Here are just some of the conditions currently benefiting from advanced technologies shaping the future of science and human health, with no animals harmed in the process:
Cystic fibrosis: Organoids—which are 3D replicas of human organs—created with intestinal cells from people with cystic fibrosis were used to test various drugs to determine which drug would be most effective in each person.
Zika virus: Brain organoids created with human cells proved that the Zika virus was causing microcephaly (small head size) in babies born to mothers who were infected with the virus. This finding would not have been possible in animal experiments due to differences in animal and human brain structure. Scientists then used brain organoids to test potential drugs that could be used to prevent or reduce the damage caused by microcephaly.
Cancer: A lung organ-on-a-chip—a tiny 3D chip created from human cells that looks and functions like a miniature human organ—showed that the fluid buildup in the lungs caused by a drug frequently used by cancer patients was triggered by a patient’s lungs expanding and contracting, a finding that would not have been possible in animal experiments because researchers can’t stop and restart an animal’s lungs. The organ-on-a-chip was then used to test for drugs that would reduce the fluid buildup.
Chronic inflammatory demyelinating neuropathy: A nervous system organ-on-a-chip using human cells and blood samples was created to show that muscle weakness in people with CIDP—a rare autoimmune condition—was caused by a component in the blood causing nerve damage, leading to the muscle weakness. The results allowed scientists to get approval for a human clinical trial for a drug to treat the condition in people with CIDP. Rare conditions can’t be studied using animal experiments because scientists can’t recreate the diseases in animals, but scientists are developing organs-on-chips using cells from patients to understand these diseases and test possible treatments.
Skin allergies: A series of non-animal tests examining how human cells react to chemicals and how those chemicals interact with other substances is being used to determine if ingredients in everyday products such as laundry detergent, body lotion and drain cleaner will trigger an allergic reaction in human skin. These non-animal approaches have been proven to be more accurate than the outdated tests on guinea pigs and mice that are still used.
Heart arrythmias: Computer models using recordings from human heart activity are being used to test the adverse effects of potential drugs. Many drugs that are successfully tested in animals fail in human clinical trials because of dangerous effects on the human heart. This approach allows researchers to screen out drugs before they are tested in humans—without using animals.

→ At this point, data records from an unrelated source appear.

-- ==== Sys2Proof/Machine/FieldsVariable.lean ====
section
/-! DEFINITION. Cell voltages F79, software version FB7 and the derived delta voltage FDELTA (44_fields_variable.md). -/

namespace Sys2Proof.Machine

/-- The cell registers with the first `n` groups of the block at `p` stored; later entries keep what they held (R181;
log 20). -/
def storeCells (m : Memory) (p n : Nat) (old : CellBlock) : CellBlock where
  ncell := BitVec.ofNat 7 n
  cell := Vector.ofFn fun j => if j.val < n then cellGroup m p j.val else old.cell[j]

/-- The outcome of the cell field, given what the registers held before (R181, R183). -/
def cellsField (s : State) : Except Cause CellBlock :=
  match find s.rxb s.rxlen.toNat 0x79 with
  | none => .error .tagNotFound
  | some p =>
    if p + 1 ≥ s.rxlen.toNat then .error .truncated
    else
      let l := (Memory.read s.rxb (p + 1)).toNat
      if p + 1 + l ≥ s.rxlen.toNat then .error .truncated
      else if badCellLength l && !s.cfg.cellPartial then .error .outOfRange
      else .ok (storeCells s.rxb p (l / 3) s.result.cells.val)

/-- Whether F79 finds a complete block whose length is not a multiple of 3 (R183, R205, R209). -/
def cellsAnomaly (s : State) : Bool :=
  match find s.rxb s.rxlen.toNat 0x79 with
  | none => false
  | some p =>
    if p + 1 ≥ s.rxlen.toNat then false
    else
      let l := (Memory.read s.rxb (p + 1)).toNat
      if p + 1 + l ≥ s.rxlen.toNat then false else badCellLength l

/-- F79 (R181): `A_CELL` is set for a bad length and otherwise left as it is. -/
def runF79 (s : State) : State :=
  { s with
    sp := spAfter s.rxb s.rxlen 0x79
    result.cells := s.result.cells.settle (cellsField s)
    status.aCell := s.status.aCell || cellsAnomaly s }

/-- `R_SWVER` and `R_SWBAD` from the fifteen payload bytes (R31, R185). -/
def versionOf (r : List Byte) : Version where
  bytes := Vector.ofFn fun i => r.getD i.val 0
  bad := BitVec.ofNat 15 (badMask r)

/-- The version field's value registers. -/
def versionField (s : State) : Except Cause Version :=
  match extract s.rxb s.rxlen.toNat 0xB7 verLen with
  | .error c => .error c
  | .ok r => .ok (versionOf r)

/-- FB7 (R185). -/
def runFb7 (s : State) : State :=
  { s with
    sp := spAfter s.rxb s.rxlen 0xB7
    result.swver := s.result.swver.settle (versionField s) }

/-- The millivolts of the decoded cells, `R_CELL[0 .. R_NCELL-1].MV` (R186; log 26). -/
def decodedMv (r : Reading) : List Nat :=
  (r.cells.val.cell.toList.take r.cells.val.ncell.toNat).map fun c => c.mv.toNat

/-- `mx - mn` of a list of millivolts (R186). -/
def spread (mvs : List Nat) : Nat := mvs.foldl max 0 - mvs.foldl min 65535

/-- The outcome of the delta voltage (R186). -/
def deltaField (r : Reading) : Except Cause U16 :=
  if r.cells.v && r.cells.val.ncell != 0 then .ok (BitVec.ofNat 16 (spread (decodedMv r)))
  else .error .emptySource

/-- FDELTA (R186): reads what F79 left, makes no search. -/
def runFdelta (s : State) : State :=
  { s with result.delta := s.result.delta.settle (deltaField s.result) }

/-- Cell voltages (R181). -/
def execF79 (s : State) : Host.Outcome State Fault Refusal := .next (runF79 s)

/-- Software version (R185). -/
def execFb7 (s : State) : Host.Outcome State Fault Refusal := .next (runFb7 s)

/-- Delta voltage (R186). -/
def execFdelta (s : State) : Host.Outcome State Fault Refusal := .next (runFdelta s)

end Sys2Proof.Machine
end

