-- ==== Sys2Proof/Machine/Ports.lean ====
section
/-! DEFINITION. The read ports (R42) as views of the state, and what the registers they show mean (R26, R27, R160).
Reading a port changes nothing (R54). -/

namespace Sys2Proof.Machine

/-- `TXF_OUT` (R42). -/
def txfOut (s : State) : Vector Byte 21 := s.txf

/-- `CSR_OUT` (R42). -/
def csrOut (s : State) : U16 := s.csr

/-- `STATUS_OUT` (R42, R35). -/
def statusOut (s : State) : U16 := s.status.word

/-- `RXLEN_OUT` (R42). -/
def rxlenOut (s : State) : U16 := s.rxlen

/-- `RESULT_OUT` (R42). -/
def resultOut (s : State) : Reading := s.result

/-- `V_F` as the host reads it (R28). -/
def validOut (s : State) (f : FieldId) : BitVec 1 := BitVec.ofBool (s.result.valid f)

/-- `FS_F` as the host reads it (R202). -/
def causeOut (s : State) (f : FieldId) : BitVec 3 := (s.result.cause f).code

/-- The volts `R_VOLT` stands for, exactly (R26). -/
def voltsOut (s : State) : Rat := (s.result.volt.val.toNat : Rat) / 100

/-- The amps `R_CUR` stands for, exactly (R26). -/
def ampsOut (s : State) : Rat := (signedValue s.result.cur.val : Rat) / 100

/-- The volts of cell `j`, exactly (R26). -/
def cellVoltsOut (s : State) (j : Fin 85) : Rat := (s.result.cells.val.cell[j].mv.toNat : Rat) / 1000

/-- The volts `R_DELTA` stands for, exactly (R26). -/
def deltaVoltsOut (s : State) : Rat := (s.result.delta.val.toNat : Rat) / 1000

/-- The named warning bits (R160), in bit order. -/
inductive Warning where
  | lowCapacity | mosOvertemp | chargeOvervoltage | dischargeUndervoltage | batteryOvertemp | chargeOvercurrent
  | dischargeOvercurrent | cellDifferentialPressure | batteryBoxOvertemp | batteryLowTemp | monomerOvervoltage
  | monomerUndervoltage | protection309A | protection309B
deriving DecidableEq, Repr

/-- The fourteen names in the order of their bits (R160). -/
def warningNames : List Warning :=
  [.lowCapacity, .mosOvertemp, .chargeOvervoltage, .dischargeUndervoltage, .batteryOvertemp, .chargeOvercurrent,
    .dischargeOvercurrent, .cellDifferentialPressure, .batteryBoxOvertemp, .batteryLowTemp, .monomerOvervoltage,
    .monomerUndervoltage, .protection309A, .protection309B]

/-- The active warnings: warning `i` is active exactly when `R_WSET[i] = 1` (R162). -/
def activeWarnings (s : State) : List Warning :=
  (warningNames.zipIdx.filter fun x => s.result.warn.val.wset.getLsbD x.2).map Prod.fst

end Sys2Proof.Machine
end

Autism spectrum disorder: Scientists use non-embryonic stem cells from the discarded baby teeth of children with ASD to create nerve cells, which can be used to study how the brains of children with ASD are different.
Pioneering technologies like these are already revolutionizing human health. But inadequate funding, slow processes for validation and regulatory acceptance, and decisions by research funding bodies to continue supporting irrelevant animal models are limiting how quickly they are able to supplant animal experiments.
We are urging state and federal governments, regulatory agencies (such as the Food and Drug Administration, the Environmental Protection Agency and the National Institutes of Health), companies and universities to drastically increase the use of non-animal methods and investments in the development of new human-based, non-animal approaches. The millions of animals needlessly suffering in laboratories right now cannot wait.
Sara Amundson is president of the Humane Society Legislative Fund.